Consider the following sample program: static inline void write32(void *addr, unsigned int value) { *(volatile unsigned int *)addr = value; } extern unsigned char testvalue[]; void main() { write32(&testvalue, 4); } GCC 5.2 (with -O2 -fno-stack-protector -ffreestanding -fomit-frame-pointer) generates: main: mov r1, #4 mov r2, #0 ldr r3, .L2 ldrb r0, [r3] @ zero_extendqisi2 strb r1, [r3] ldrb r1, [r3, #1] @ zero_extendqisi2 strb r2, [r3, #1] ldrb r1, [r3, #2] @ zero_extendqisi2 strb r2, [r3, #2] ldrb r1, [r3, #3] @ zero_extendqisi2 strb r2, [r3, #3] bx lr Whereas GCC 4.9 (same arguments) generates: main: movw r3, #:lower16:testvalue movs r2, #4 movt r3, #:upper16:testvalue ldr r1, [r3] str r2, [r3] bx lr I think there are two problems with this: 1. Both GCC 5.2 and 4.9 generate superfluous load instructions to |addr|, even though the pointer is never dereferenced as an rvalue (only as the left-hand side of an assignment). This is a) unnecessary and b) dangerous since the pointer is declared volatile (meaning it could be an MMIO register with read side-effects). 2. GCC 5.2 seems to somehow assume it must treat the object as unaligned and generates byte-wise accesses. I don't understand why it would do that, since nothing here is declared __attribute__((packed)) and the explicit cast to a 4-byte-aligned type should remove any ambiguity for the compiler about which alignment it can assume. It is important for systems code to have a (portable) way to dereference an address with an explicit alignment regardless of where it came from (e.g. for MMIO registers that only support 32-bit wide accesses). Both of these issues can be solved by using __builtin_assume_aligned(addr, sizeof(unsigned long)), but I still think the compiler shouldn't have done this in the first place (and having a portable solution to this problem is preferable). Context: http://review.coreboot.org/#/c/11698
edit: target architecture in my example is armv7a, btw (although I doubt that this is architecture-specific)
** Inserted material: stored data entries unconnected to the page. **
@[simp] theorem State.allRings_parts (s : State) (f : Ring → Ring) :
    (s.allRings f).now = s.now ∧ (s.allRings f).is96 = s.is96 ∧ (s.allRings f).board = s.board ∧ (s.allRings f).clock = s.clock ∧
    (s.allRings f).inputs = s.inputs ∧ (s.allRings f).quads = s.quads ∧ (s.allRings f).banks = s.banks ∧ (s.allRings f).cal = s.cal ∧
    (s.allRings f).units = s.units ∧ (s.allRings f).tagged = s.tagged ∧ (s.allRings f).decided = s.decided ∧ (s.allRings f).evaluated = s.evaluated ∧
    (s.allRings f).groups = s.groups ∧ (s.allRings f).accs = s.accs ∧ (s.allRings f).trigouts = s.trigouts ∧ (s.allRings f).mem = s.mem ∧
    (s.allRings f).rings = s.rings.map f ∧ (s.allRings f).ring4 = s.ring4 ∧ (s.allRings f).paths = s.paths ∧ (s.allRings f).host = s.host ∧
    (s.allRings f).events = s.events ∧ (s.allRings f).fw = s.fw ∧ (s.allRings f).shadows = s.shadows ∧ (s.allRings f).stim = s.stim ∧
    (s.allRings f).mon = s.mon ∧ (s.allRings f).grove = s.grove ∧ (s.allRings f).link = s.link ∧ (s.allRings f).readValues = s.readValues ∧
    (s.allRings f).bar2Out = s.bar2Out ∧ (s.allRings f).freeCount = s.freeCount ∧ (s.allRings f).pending = s.pending := by
  and_intros <;> rfl

@[simp] theorem State.onTagged_parts (s : State) (f : List Tagged → List Tagged) :
    (s.onTagged f).now = s.now ∧ (s.onTagged f).is96 = s.is96 ∧ (s.onTagged f).board = s.board ∧ (s.onTagged f).clock = s.clock ∧
    (s.onTagged f).inputs = s.inputs ∧ (s.onTagged f).quads = s.quads ∧ (s.onTagged f).banks = s.banks ∧ (s.onTagged f).cal = s.cal ∧
    (s.onTagged f).units = s.units ∧ (s.onTagged f).tagged = f s.tagged ∧ (s.onTagged f).decided = s.decided ∧
    (s.onTagged f).evaluated = s.evaluated ∧ (s.onTagged f).groups = s.groups ∧ (s.onTagged f).accs = s.accs ∧ (s.onTagged f).trigouts = s.trigouts ∧
    (s.onTagged f).mem = s.mem ∧ (s.onTagged f).rings = s.rings ∧ (s.onTagged f).ring4 = s.ring4 ∧ (s.onTagged f).paths = s.paths ∧
    (s.onTagged f).host = s.host ∧ (s.onTagged f).events = s.events ∧ (s.onTagged f).fw = s.fw ∧ (s.onTagged f).shadows = s.shadows ∧
    (s.onTagged f).stim = s.stim ∧ (s.onTagged f).mon = s.mon ∧ (s.onTagged f).grove = s.grove ∧ (s.onTagged f).link = s.link ∧
    (s.onTagged f).readValues = s.readValues ∧ (s.onTagged f).bar2Out = s.bar2Out ∧ (s.onTagged f).freeCount = s.freeCount ∧
    (s.onTagged f).pending = s.pending := by
  and_intros <;> rfl

@[simp] theorem State.noteDecided_parts (s : State) (c : Nat) :
    (s.noteDecided c).now = s.now ∧ (s.noteDecided c).is96 = s.is96 ∧ (s.noteDecided c).board = s.board ∧ (s.noteDecided c).clock = s.clock ∧
    (s.noteDecided c).inputs = s.inputs ∧ (s.noteDecided c).quads = s.quads ∧ (s.noteDecided c).banks = s.banks ∧ (s.noteDecided c).cal = s.cal ∧
    (s.noteDecided c).units = s.units ∧ (s.noteDecided c).tagged = s.tagged ∧ (s.noteDecided c).decided = max s.decided c ∧
    (s.noteDecided c).evaluated = s.evaluated ∧ (s.noteDecided c).groups = s.groups ∧ (s.noteDecided c).accs = s.accs ∧
    (s.noteDecided c).trigouts = s.trigouts ∧ (s.noteDecided c).mem = s.mem ∧ (s.noteDecided c).rings = s.rings ∧ (s.noteDecided c).ring4 = s.ring4 ∧
    (s.noteDecided c).paths = s.paths ∧ (s.noteDecided c).host = s.host ∧ (s.noteDecided c).events = s.events ∧ (s.noteDecided c).fw = s.fw ∧
    (s.noteDecided c).shadows = s.shadows ∧ (s.noteDecided c).stim = s.stim ∧ (s.noteDecided c).mon = s.mon ∧ (s.noteDecided c).grove = s.grove ∧
    (s.noteDecided c).link = s.link ∧ (s.noteDecided c).readValues = s.readValues ∧ (s.noteDecided c).bar2Out = s.bar2Out ∧
    (s.noteDecided c).freeCount = s.freeCount ∧ (s.noteDecided c).pending = s.pending := by
  and_intros <;> rfl

@[simp] theorem State.noteEvaluated_parts (s : State) (c : Nat) :
    (s.noteEvaluated c).now = s.now ∧ (s.noteEvaluated c).is96 = s.is96 ∧ (s.noteEvaluated c).board = s.board ∧ (s.noteEvaluated c).clock = s.clock ∧
    (s.noteEvaluated c).inputs = s.inputs ∧ (s.noteEvaluated c).quads = s.quads ∧ (s.noteEvaluated c).banks = s.banks ∧
    (s.noteEvaluated c).cal = s.cal ∧ (s.noteEvaluated c).units = s.units ∧ (s.noteEvaluated c).tagged = s.tagged ∧
    (s.noteEvaluated c).decided = s.decided ∧ (s.noteEvaluated c).evaluated = max s.evaluated c ∧ (s.noteEvaluated c).groups = s.groups ∧
    (s.noteEvaluated c).accs = s.accs ∧ (s.noteEvaluated c).trigouts = s.trigouts ∧ (s.noteEvaluated c).mem = s.mem ∧
    (s.noteEvaluated c).rings = s.rings ∧ (s.noteEvaluated c).ring4 = s.ring4 ∧ (s.noteEvaluated c).paths = s.paths ∧
    (s.noteEvaluated c).host = s.host ∧ (s.noteEvaluated c).events = s.events ∧ (s.noteEvaluated c).fw = s.fw ∧
    (s.noteEvaluated c).shadows = s.shadows ∧ (s.noteEvaluated c).stim = s.stim ∧ (s.noteEvaluated c).mon = s.mon ∧
    (s.noteEvaluated c).grove = s.grove ∧ (s.noteEvaluated c).link = s.link ∧ (s.noteEvaluated c).readValues = s.readValues ∧
    (s.noteEvaluated c).bar2Out = s.bar2Out ∧ (s.noteEvaluated c).freeCount = s.freeCount ∧ (s.noteEvaluated c).pending = s.pending := by
  and_intros <;> rfl

@[simp] theorem State.noteTime_parts (s : State) (t : Nat) :
    (s.noteTime t).now = max s.now t ∧ (s.noteTime t).is96 = s.is96 ∧ (s.noteTime t).board = s.board ∧ (s.noteTime t).clock = s.clock ∧
    (s.noteTime t).inputs = s.inputs ∧ (s.noteTime t).quads = s.quads ∧ (s.noteTime t).banks = s.banks ∧ (s.noteTime t).cal = s.cal ∧
    (s.noteTime t).units = s.units ∧ (s.noteTime t).tagged = s.tagged ∧ (s.noteTime t).decided = s.decided ∧ (s.noteTime t).evaluated = s.evaluated ∧
    (s.noteTime t).groups = s.groups ∧ (s.noteTime t).accs = s.accs ∧ (s.noteTime t).trigouts = s.trigouts ∧ (s.noteTime t).mem = s.mem ∧
    (s.noteTime t).rings = s.rings ∧ (s.noteTime t).ring4 = s.ring4 ∧ (s.noteTime t).paths = s.paths ∧ (s.noteTime t).host = s.host ∧
    (s.noteTime t).events = s.events ∧ (s.noteTime t).fw = s.fw ∧ (s.noteTime t).shadows = s.shadows ∧ (s.noteTime t).stim = s.stim ∧
    (s.noteTime t).mon = s.mon ∧ (s.noteTime t).grove = s.grove ∧ (s.noteTime t).link = s.link ∧ (s.noteTime t).readValues = s.readValues ∧
    (s.noteTime t).bar2Out = s.bar2Out ∧ (s.noteTime t).freeCount = s.freeCount ∧ (s.noteTime t).pending = s.pending := by
  and_intros <;> rfl

@[simp] theorem State.bar2Returns_parts (s : State) (b : Bytes) :
    (s.bar2Returns b).now = s.now ∧ (s.bar2Returns b).is96 = s.is96 ∧ (s.bar2Returns b).board = s.board ∧ (s.bar2Returns b).clock = s.clock ∧
    (s.bar2Returns b).inputs = s.inputs ∧ (s.bar2Returns b).quads = s.quads ∧ (s.bar2Returns b).banks = s.banks ∧ (s.bar2Returns b).cal = s.cal ∧
    (s.bar2Returns b).units = s.units ∧ (s.bar2Returns b).tagged = s.tagged ∧ (s.bar2Returns b).decided = s.decided ∧
    (s.bar2Returns b).evaluated = s.evaluated ∧ (s.bar2Returns b).groups = s.groups ∧ (s.bar2Returns b).accs = s.accs ∧
    (s.bar2Returns b).trigouts = s.trigouts ∧ (s.bar2Returns b).mem = s.mem ∧ (s.bar2Returns b).rings = s.rings ∧ (s.bar2Returns b).ring4 = s.ring4 ∧
    (s.bar2Returns b).paths = s.paths ∧ (s.bar2Returns b).host = s.host ∧ (s.bar2Returns b).events = s.events ∧ (s.bar2Returns b).fw = s.fw ∧
    (s.bar2Returns b).shadows = s.shadows ∧ (s.bar2Returns b).stim = s.stim ∧ (s.bar2Returns b).mon = s.mon ∧ (s.bar2Returns b).grove = s.grove ∧
    (s.bar2Returns b).link = s.link ∧ (s.bar2Returns b).readValues = s.readValues ∧ (s.bar2Returns b).bar2Out = b ∧
    (s.bar2Returns b).freeCount = s.freeCount ∧ (s.bar2Returns b).pending = s.pending := by
  and_intros <;> rfl

@[simp] theorem State.drawn_parts (s : State) (n : Nat) :
    (s.drawn n).now = s.now ∧ (s.drawn n).is96 = s.is96 ∧ (s.drawn n).board = s.board ∧ (s.drawn n).clock = s.clock ∧ (s.drawn n).inputs = s.inputs ∧
    (s.drawn n).quads = s.quads ∧ (s.drawn n).banks = s.banks ∧ (s.drawn n).cal = s.cal ∧ (s.drawn n).units = s.units ∧
    (s.drawn n).tagged = s.tagged ∧ (s.drawn n).decided = s.decided ∧ (s.drawn n).evaluated = s.evaluated ∧ (s.drawn n).groups = s.groups ∧
    (s.drawn n).accs = s.accs ∧ (s.drawn n).trigouts = s.trigouts ∧ (s.drawn n).mem = s.mem ∧ (s.drawn n).rings = s.rings ∧
    (s.drawn n).ring4 = s.ring4 ∧ (s.drawn n).paths = s.paths ∧ (s.drawn n).host = s.host ∧ (s.drawn n).events = s.events ∧ (s.drawn n).fw = s.fw ∧
    (s.drawn n).shadows = s.shadows ∧ (s.drawn n).stim = s.stim ∧ (s.drawn n).mon = s.mon ∧ (s.drawn n).grove = s.grove ∧ (s.drawn n).link = s.link ∧
    (s.drawn n).readValues = s.readValues ∧ (s.drawn n).bar2Out = s.bar2Out ∧ (s.drawn n).freeCount = s.freeCount + n ∧
    (s.drawn n).pending = s.pending := by
  and_intros <;> rfl

@[simp] theorem State.returns_parts (s : State) (r : Requester) (v : Nat) :
    (s.returns r v).now = s.now ∧ (s.returns r v).is96 = s.is96 ∧ (s.returns r v).board = s.board ∧ (s.returns r v).clock = s.clock ∧
    (s.returns r v).inputs = s.inputs ∧ (s.returns r v).quads = s.quads ∧ (s.returns r v).banks = s.banks ∧ (s.returns r v).cal = s.cal ∧
    (s.returns r v).units = s.units ∧ (s.returns r v).tagged = s.tagged ∧ (s.returns r v).decided = s.decided ∧
    (s.returns r v).evaluated = s.evaluated ∧ (s.returns r v).groups = s.groups ∧ (s.returns r v).accs = s.accs ∧
    (s.returns r v).trigouts = s.trigouts ∧ (s.returns r v).mem = s.mem ∧ (s.returns r v).rings = s.rings ∧ (s.returns r v).ring4 = s.ring4 ∧
    (s.returns r v).paths = s.paths ∧ (s.returns r v).host = s.host ∧ (s.returns r v).events = s.events ∧ (s.returns r v).fw = s.fw ∧
    (s.returns r v).shadows = s.shadows ∧ (s.returns r v).stim = s.stim ∧ (s.returns r v).mon = s.mon ∧ (s.returns r v).grove = s.grove ∧
    (s.returns r v).link = s.link ∧ (s.returns r v).readValues = vmod s.readValues r.idx (fun _ => v) ∧ (s.returns r v).bar2Out = s.bar2Out ∧
    (s.returns r v).freeCount = s.freeCount ∧ (s.returns r v).pending = s.pending := by
  and_intros <;> rfl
(In reply to Julius Werner from comment #1) > edit: target architecture in my example is armv7a, btw (although I doubt > that this is architecture-specific) I suspect this is an armv7 issue only where there is missing support for misaligned load/stores. Also testvalue is aligned to 1 byte by default so what GCC is doing is correct as there is no way to do a volatile unaligned loads really.
> I suspect this is an armv7 issue only where there is missing support for misaligned load/stores. Did a quick test on aarch64 and you're right, neither of the two issues appears there. > Also testvalue is aligned to 1 byte by default so what GCC is doing is correct as there is no way to do a volatile unaligned loads really. I thought alignment was always tied to a type (at least by default, unless overridden by __attribute__((align)) or the like)? It's true that the expected alignment for testvalue is 1, but I'm not dereferencing testvalue... I'm dereferencing *(volatile unsigned long *)&testvalue. Shouldn't the alignment of that always be 4? (FWIW, _Alignof(*(volatile unsigned long *)&testvalue) evaluates to 4 in both compiler versions.) Another argument: if write32() was defined as a non-inline function in a separate execution unit, this problem would not appear. Should inlining a function really change behavior in this way and produce code that is clearly less efficient (to try to work around a "problem" that the -O0 version of the same code would have never found)?
As said in another bug GCC tries to be conservative (QOI) and fixes up programmer mistakes in case it can see that the alignment of some memory is clearly _not_ according to the language requirement (as here, dereferencing a int *). In this case it sees the global 'unsigned char[]' and concludes its alignment does not have to be larger than to 1 byte. We could change that behavior with a flag if people like (-fstrict-alignment?).
I wonder what the motivation to make this change was as, historically, GCC has never tried to rescue the programmer in this clearly invalid case. Some obscure situation with SSE on x86? Do other compilers do the same, e.g. on ARM?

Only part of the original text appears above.